TASK DIRECTIONS ::
If a line in the entries below includes "hsome", pick it out and copy it.

EXTRACTED INFORMATION ::
※ ※ ※
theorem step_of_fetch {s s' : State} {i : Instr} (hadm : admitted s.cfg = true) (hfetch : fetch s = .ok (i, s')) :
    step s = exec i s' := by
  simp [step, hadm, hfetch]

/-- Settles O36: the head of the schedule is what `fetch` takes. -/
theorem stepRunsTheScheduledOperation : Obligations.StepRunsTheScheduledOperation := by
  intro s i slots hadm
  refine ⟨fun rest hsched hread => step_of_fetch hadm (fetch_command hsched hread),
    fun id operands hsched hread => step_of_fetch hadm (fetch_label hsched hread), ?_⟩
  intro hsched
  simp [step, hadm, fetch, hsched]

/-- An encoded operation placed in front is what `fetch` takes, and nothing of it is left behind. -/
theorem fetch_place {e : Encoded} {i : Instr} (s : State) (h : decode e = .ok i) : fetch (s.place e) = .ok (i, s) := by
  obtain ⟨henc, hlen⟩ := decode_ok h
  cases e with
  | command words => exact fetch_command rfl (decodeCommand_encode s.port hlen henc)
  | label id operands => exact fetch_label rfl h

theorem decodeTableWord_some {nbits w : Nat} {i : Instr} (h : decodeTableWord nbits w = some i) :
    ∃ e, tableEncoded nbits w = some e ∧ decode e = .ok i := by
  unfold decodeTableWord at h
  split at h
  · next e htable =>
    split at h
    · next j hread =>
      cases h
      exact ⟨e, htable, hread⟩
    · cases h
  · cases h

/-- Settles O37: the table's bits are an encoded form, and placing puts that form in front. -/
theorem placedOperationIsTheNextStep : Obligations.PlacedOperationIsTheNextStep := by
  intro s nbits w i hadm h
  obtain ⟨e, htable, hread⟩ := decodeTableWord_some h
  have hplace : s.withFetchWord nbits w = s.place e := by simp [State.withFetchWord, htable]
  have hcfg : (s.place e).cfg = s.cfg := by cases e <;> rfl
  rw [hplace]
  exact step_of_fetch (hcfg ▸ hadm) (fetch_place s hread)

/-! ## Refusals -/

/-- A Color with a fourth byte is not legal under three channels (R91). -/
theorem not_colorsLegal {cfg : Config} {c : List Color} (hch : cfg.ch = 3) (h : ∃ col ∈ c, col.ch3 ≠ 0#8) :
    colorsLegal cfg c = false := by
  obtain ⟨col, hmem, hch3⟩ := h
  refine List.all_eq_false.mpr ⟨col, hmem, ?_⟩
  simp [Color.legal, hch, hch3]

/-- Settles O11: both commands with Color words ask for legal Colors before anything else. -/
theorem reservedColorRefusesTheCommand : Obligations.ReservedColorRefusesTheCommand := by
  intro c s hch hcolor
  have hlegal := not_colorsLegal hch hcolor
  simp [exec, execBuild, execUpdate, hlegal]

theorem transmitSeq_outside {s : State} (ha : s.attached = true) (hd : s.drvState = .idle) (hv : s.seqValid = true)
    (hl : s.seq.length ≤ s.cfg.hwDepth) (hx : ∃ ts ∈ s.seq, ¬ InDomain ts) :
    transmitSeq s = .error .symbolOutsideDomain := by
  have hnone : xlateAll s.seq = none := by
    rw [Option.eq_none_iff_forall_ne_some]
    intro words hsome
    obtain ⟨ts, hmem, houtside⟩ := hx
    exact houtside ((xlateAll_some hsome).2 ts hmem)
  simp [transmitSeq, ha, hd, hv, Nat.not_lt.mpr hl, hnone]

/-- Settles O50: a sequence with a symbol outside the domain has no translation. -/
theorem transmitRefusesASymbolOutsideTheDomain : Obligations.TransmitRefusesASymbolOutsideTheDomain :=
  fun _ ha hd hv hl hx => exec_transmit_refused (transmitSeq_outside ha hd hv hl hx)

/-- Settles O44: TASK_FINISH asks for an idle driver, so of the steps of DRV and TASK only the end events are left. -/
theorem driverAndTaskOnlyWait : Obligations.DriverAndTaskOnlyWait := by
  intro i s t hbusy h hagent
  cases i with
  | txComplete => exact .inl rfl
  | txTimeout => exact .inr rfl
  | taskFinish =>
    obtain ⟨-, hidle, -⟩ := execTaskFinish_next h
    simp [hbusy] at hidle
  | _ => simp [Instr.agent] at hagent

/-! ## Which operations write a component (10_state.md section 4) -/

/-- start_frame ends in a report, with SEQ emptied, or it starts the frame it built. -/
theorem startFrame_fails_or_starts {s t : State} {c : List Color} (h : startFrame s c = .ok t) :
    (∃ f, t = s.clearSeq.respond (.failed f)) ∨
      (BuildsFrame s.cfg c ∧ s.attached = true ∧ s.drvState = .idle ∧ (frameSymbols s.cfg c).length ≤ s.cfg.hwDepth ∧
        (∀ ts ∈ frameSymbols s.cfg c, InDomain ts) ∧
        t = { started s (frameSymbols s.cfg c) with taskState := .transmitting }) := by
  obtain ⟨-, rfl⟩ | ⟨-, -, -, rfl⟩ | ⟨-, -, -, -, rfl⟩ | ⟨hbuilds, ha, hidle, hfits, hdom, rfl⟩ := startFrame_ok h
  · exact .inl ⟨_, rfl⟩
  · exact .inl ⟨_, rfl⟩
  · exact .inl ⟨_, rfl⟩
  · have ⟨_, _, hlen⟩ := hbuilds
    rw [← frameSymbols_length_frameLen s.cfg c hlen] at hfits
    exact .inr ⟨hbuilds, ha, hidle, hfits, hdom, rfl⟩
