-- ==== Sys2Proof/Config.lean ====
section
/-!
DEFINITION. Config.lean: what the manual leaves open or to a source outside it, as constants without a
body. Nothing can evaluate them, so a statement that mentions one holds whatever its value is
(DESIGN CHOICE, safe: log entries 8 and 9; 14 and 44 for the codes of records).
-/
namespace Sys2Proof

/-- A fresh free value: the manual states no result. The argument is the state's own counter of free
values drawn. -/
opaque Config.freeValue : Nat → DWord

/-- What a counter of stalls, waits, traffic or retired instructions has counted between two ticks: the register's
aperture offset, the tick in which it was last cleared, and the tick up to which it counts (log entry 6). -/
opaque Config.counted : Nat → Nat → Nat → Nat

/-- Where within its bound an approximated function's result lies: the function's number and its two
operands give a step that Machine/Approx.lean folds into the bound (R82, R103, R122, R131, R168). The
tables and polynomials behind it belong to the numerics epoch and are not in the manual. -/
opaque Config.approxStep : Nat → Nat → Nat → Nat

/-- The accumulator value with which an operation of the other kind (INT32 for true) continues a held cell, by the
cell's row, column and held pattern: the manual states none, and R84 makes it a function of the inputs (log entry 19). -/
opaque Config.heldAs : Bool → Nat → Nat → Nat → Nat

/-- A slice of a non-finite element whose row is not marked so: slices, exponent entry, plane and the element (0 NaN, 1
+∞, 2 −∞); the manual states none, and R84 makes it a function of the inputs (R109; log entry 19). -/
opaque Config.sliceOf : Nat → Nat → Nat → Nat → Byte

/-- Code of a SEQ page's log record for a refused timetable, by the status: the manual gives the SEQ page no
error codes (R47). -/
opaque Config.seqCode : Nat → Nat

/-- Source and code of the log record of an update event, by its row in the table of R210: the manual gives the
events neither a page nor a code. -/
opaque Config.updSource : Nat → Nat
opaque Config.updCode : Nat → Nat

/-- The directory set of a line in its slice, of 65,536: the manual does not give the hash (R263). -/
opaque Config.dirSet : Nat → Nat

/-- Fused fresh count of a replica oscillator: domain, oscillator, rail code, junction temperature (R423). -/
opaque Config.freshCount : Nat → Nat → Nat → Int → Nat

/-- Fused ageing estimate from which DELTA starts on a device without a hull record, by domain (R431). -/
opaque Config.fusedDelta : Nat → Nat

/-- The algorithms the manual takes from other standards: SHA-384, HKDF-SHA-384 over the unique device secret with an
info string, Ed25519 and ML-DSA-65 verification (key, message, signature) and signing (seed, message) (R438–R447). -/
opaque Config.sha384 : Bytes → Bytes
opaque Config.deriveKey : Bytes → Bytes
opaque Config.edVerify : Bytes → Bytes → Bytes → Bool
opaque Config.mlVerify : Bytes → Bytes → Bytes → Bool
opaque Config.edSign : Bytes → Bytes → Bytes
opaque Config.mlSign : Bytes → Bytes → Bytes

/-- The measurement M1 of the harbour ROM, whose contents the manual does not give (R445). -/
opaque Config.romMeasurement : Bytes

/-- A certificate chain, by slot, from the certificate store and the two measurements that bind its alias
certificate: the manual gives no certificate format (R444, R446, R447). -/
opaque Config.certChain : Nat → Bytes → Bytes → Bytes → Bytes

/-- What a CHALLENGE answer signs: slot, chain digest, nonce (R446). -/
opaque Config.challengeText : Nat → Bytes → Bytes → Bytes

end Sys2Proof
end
※ ※ ※
WRITTEN SOLUTION ::
    intro words hsome
    exact houtside ((xlateAll_some hsome).2 ts hmem)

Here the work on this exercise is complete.